*** Opening of TASK INPUT ***
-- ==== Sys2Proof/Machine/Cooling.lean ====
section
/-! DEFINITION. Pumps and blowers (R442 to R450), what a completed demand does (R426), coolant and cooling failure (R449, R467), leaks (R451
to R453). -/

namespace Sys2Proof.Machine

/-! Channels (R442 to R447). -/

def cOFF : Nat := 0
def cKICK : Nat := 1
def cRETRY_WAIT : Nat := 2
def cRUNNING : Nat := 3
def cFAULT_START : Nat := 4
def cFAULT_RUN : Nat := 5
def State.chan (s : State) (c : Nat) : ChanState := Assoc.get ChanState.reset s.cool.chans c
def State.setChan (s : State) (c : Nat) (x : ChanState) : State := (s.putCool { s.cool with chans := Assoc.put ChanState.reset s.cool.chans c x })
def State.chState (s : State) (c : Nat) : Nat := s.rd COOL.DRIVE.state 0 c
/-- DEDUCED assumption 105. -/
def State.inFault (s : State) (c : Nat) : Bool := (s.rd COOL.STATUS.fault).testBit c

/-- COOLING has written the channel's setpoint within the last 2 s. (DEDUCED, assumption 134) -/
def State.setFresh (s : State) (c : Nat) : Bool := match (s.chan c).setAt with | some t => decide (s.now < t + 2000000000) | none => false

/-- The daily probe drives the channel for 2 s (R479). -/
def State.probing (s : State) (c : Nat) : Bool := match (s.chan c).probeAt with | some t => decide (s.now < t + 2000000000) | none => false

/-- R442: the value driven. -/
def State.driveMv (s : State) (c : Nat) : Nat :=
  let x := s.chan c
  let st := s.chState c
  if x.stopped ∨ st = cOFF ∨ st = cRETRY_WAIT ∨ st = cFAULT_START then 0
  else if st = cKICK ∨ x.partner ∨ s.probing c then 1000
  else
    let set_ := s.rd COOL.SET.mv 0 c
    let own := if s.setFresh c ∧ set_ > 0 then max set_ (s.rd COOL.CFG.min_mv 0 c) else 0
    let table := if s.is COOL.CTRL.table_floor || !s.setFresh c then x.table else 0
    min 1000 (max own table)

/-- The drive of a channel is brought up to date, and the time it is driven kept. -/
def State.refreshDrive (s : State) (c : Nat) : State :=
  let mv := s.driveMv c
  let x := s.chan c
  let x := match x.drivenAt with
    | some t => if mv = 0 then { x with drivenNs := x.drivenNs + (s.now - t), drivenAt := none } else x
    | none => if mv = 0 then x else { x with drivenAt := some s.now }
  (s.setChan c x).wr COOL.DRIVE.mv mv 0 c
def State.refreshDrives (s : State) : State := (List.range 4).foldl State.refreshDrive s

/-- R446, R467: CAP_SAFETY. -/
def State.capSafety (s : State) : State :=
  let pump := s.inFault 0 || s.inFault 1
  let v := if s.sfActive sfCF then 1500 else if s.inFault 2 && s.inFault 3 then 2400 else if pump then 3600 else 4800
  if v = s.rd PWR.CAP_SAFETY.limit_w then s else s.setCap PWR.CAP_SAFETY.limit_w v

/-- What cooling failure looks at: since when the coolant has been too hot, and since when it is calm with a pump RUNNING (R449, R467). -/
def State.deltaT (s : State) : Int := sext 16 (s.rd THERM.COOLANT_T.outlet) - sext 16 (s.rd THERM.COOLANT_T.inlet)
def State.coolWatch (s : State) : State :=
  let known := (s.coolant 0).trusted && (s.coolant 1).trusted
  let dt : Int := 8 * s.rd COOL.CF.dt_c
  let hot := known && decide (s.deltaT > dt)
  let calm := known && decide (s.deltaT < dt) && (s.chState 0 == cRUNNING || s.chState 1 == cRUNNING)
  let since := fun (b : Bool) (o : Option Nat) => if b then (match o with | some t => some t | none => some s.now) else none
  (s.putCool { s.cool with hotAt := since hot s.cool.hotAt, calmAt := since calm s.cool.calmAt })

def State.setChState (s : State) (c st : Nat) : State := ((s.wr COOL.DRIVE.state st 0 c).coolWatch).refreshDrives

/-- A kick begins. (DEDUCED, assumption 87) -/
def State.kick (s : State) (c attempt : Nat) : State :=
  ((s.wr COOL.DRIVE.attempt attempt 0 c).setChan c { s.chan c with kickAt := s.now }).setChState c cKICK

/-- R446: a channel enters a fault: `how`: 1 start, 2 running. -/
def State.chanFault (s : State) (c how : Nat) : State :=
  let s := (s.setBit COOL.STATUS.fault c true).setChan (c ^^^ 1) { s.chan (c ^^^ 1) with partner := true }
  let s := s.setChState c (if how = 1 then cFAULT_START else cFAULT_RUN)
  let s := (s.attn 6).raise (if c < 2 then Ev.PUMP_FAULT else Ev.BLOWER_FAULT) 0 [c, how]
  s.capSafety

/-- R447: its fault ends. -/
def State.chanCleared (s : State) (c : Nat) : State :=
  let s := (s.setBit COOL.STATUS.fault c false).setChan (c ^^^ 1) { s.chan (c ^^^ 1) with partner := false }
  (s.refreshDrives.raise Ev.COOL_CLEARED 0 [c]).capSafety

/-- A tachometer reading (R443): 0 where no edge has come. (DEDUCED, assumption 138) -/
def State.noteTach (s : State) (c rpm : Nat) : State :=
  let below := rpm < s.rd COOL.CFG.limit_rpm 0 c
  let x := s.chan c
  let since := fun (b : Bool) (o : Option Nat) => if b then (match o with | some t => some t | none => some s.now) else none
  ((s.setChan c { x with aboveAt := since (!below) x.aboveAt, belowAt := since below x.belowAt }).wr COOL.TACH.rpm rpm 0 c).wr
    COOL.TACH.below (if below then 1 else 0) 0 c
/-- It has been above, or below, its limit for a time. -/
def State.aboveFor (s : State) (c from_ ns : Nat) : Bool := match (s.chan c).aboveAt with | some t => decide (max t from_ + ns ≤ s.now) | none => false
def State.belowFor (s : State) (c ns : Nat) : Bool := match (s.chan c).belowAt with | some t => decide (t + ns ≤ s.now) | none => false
*** Close of TASK INPUT ***
# TASK STATEMENT
What is the number of lines in the listing that include "inFault"? Answer with that number only.

# SOLUTION FOR THIS PROBLEM
3